States step in to get the lead out
Yesterday, California Attorney General Edmund Brown and Los Angeles City Attorney Rocky Delgadillo filed suit against 20 companies for manufacturing and selling toys with “unlawful quantities of lead.” The suits allege that the companies knowingly exposed individuals to lead and failed to provide warnings about this risk. Under California’s Proposition 65, businesses cannot expose individuals to hazardous chemicals without posting a clear warning.
The companies named in the lawsuit included Mattel, Fisher-Price, Michaels Stores, Toys 'R' Us, Wal-Mart, Target, Sears, KB Toys, Costco Wholesale, A&A Global Industries, RC2 Corporation, Eveready Battery Company, Kids II, Kmart, Marvel Entertainment and Toy Investments. Businesses that violate Proposition 65 are subject to civil penalties of up to $2,500 per day for each violation. Yesterday’s lawsuit seeks to remedy past violations and prompt manufacturers and retailers to establish processes that prevent toys with lead from being sold in the future.

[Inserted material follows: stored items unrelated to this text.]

-- ==== Sys2Proof/Machine/Filter.lean ====
section
/-! DEFINITION. The FILT unit (`42_filter.md`). -/

namespace Sys2Proof.Machine

/-- The coefficients of one sample (R171). -/
structure FiltCoeffs where
  /-- `rr`, the damping, u1.16 -/
  rr : Int
  /-- `g`, the prewarped gain, s4.28 -/
  g : Int
  /-- `M`, the mantissa of 1/denom -/
  m : Int
  /-- `e`, the exponent of 1/denom -/
  e : Nat
deriving DecidableEq, Repr

/-- `xg` of R171: π·f_c/sr in s4.28 radians. -/
def filtAngle (rate : Word) (cutoff : Int) : Int := asr (n2f cutoff * k1 rate) 19

/-- `k` of R171: denom − 1 = g² + 2·r·g, u4.28. -/
def filtDenom (g rr : Int) : Int := satU32 (asr (g * g) 28 + asr (g * rr) 15)

/-- `filt_coeffs(rate, cutoff, res)` (R171). -/
def filtCoeffs (rate : Word) (cutoff res : Int) : FiltCoeffs :=
  let rr := 65536 - min res resMax
  let g := tanR (filtAngle rate cutoff)
  let d := rcp1p (filtDenom g rr)
  { rr := rr, g := g, m := d.1, e := d.2 }

/-- The registers of the filter after one sample (R172): `high` from the old feedback, `low` from the new `band`. -/
def filtStep (c : FiltCoeffs) (f : FiltUnit) : FiltUnit :=
  let zl := s32 f.zLow
  let zb := s32 f.zBand
  let a := shl c.rr 13 + c.g
  let x20 := shl (s16 f.input) 8
  let num := satS32 (x20 - asr (a * zb) 28 - zl)
  let high := asr (num * c.m) (16 + c.e)
  let bg := asr (c.g * high) 28
  let band := satS32 (bg + zb)
  let zb' := satS32 (band + bg)
  let lg := asr (c.g * band) 28
  let low := satS32 (lg + zl)
  let zl' := satS32 (low + lg)
  { f with zBand := to32 zb', zLow := to32 zl',
           low := to16 (satS16 (asr low 8)), band := to16 (satS16 (asr band 8)), high := to16 (satS16 (asr high 8)) }

/-- `FILT.NEXT` in a context (R172). -/
def filtNextOn (s : State) : State :=
  { s with filt := filtStep (filtCoeffs s.ctxRate (u16 s.filt.cutoff) (u16 s.filt.res)) s.filt }

/-- `FILT.NEXT` (R172). -/
def execFiltNext (s : State) : Host.Outcome State Fault Refusal := .next (inContext .filtNext filtNextOn s)

/-- The filter at its documented default, its input and parameters kept (R173). -/
def filtDefault (f : FiltUnit) : FiltUnit := { f with zLow := 0, zBand := 0, low := 0, band := 0, high := 0 }

/-- `FILT.RST` (R173). -/
def execFiltRst (s : State) : Host.Outcome State Fault Refusal := .next { s with filt := filtDefault s.filt }

end Sys2Proof.Machine
end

Illinois is also taking on the issue. A law recently passed in that state forbids the sale of children’s products with more than 600 parts per million total lead. Although this limit is the same as the federal standard for lead in paint, the Illinois law is broader since it also applies to plastics, metals and any other materials used in children’s products.
Sunday’s Chicago Tribune reported on their extensive tests conducted on lead in toys. Of the 800 toys tested, 12 failed federal standards and another 9 failed Illinois standards. Several of the products were pulled off store shelves after retailers learned of the Tribune’s test results. And the newspaper reported today that all 21 tainted products are now the subject of an investigation by State Attorney General Lisa Madigan who has a reputation for strict enforcement of Illinois’ lead laws.
According to the Tribune article Sunday, a spokesperson from the U.S. Consumer Product Safety Commission said that their federal agency “would rather have one U.S. law for lead in toys as opposed to the current patchwork of federal and state rules.” But states can take steps that raise the public health and safety bar, and should always be allowed to do so. For example, California and Illinois laws on lead are more comprehensive than the federal laws. States are taking matters into their own hands while the CPSC Acting Chairman Nancy Nord opposes legislation that would, among other things, strengthen federal regulations for lead in all children’s products.
In response to strong state laws, industry efforts have geared up to ensure that federal regulation would thwart state laws. That might be good for business but it's bad for states whose citizens feel their tax dollars should pay for a high level of consumer protection.
While only two states are flexing their muscle on the lead in toys issue, consumers in the other 48 states may wind up reaping the benefits. Major retailers may find logistic problems in not being able to sell the same merchandise in all the states in which they do business. If companies have to sort out what products can and can't be sold in California and Illinois, they might just end up crossing them off the entire country's list altogether.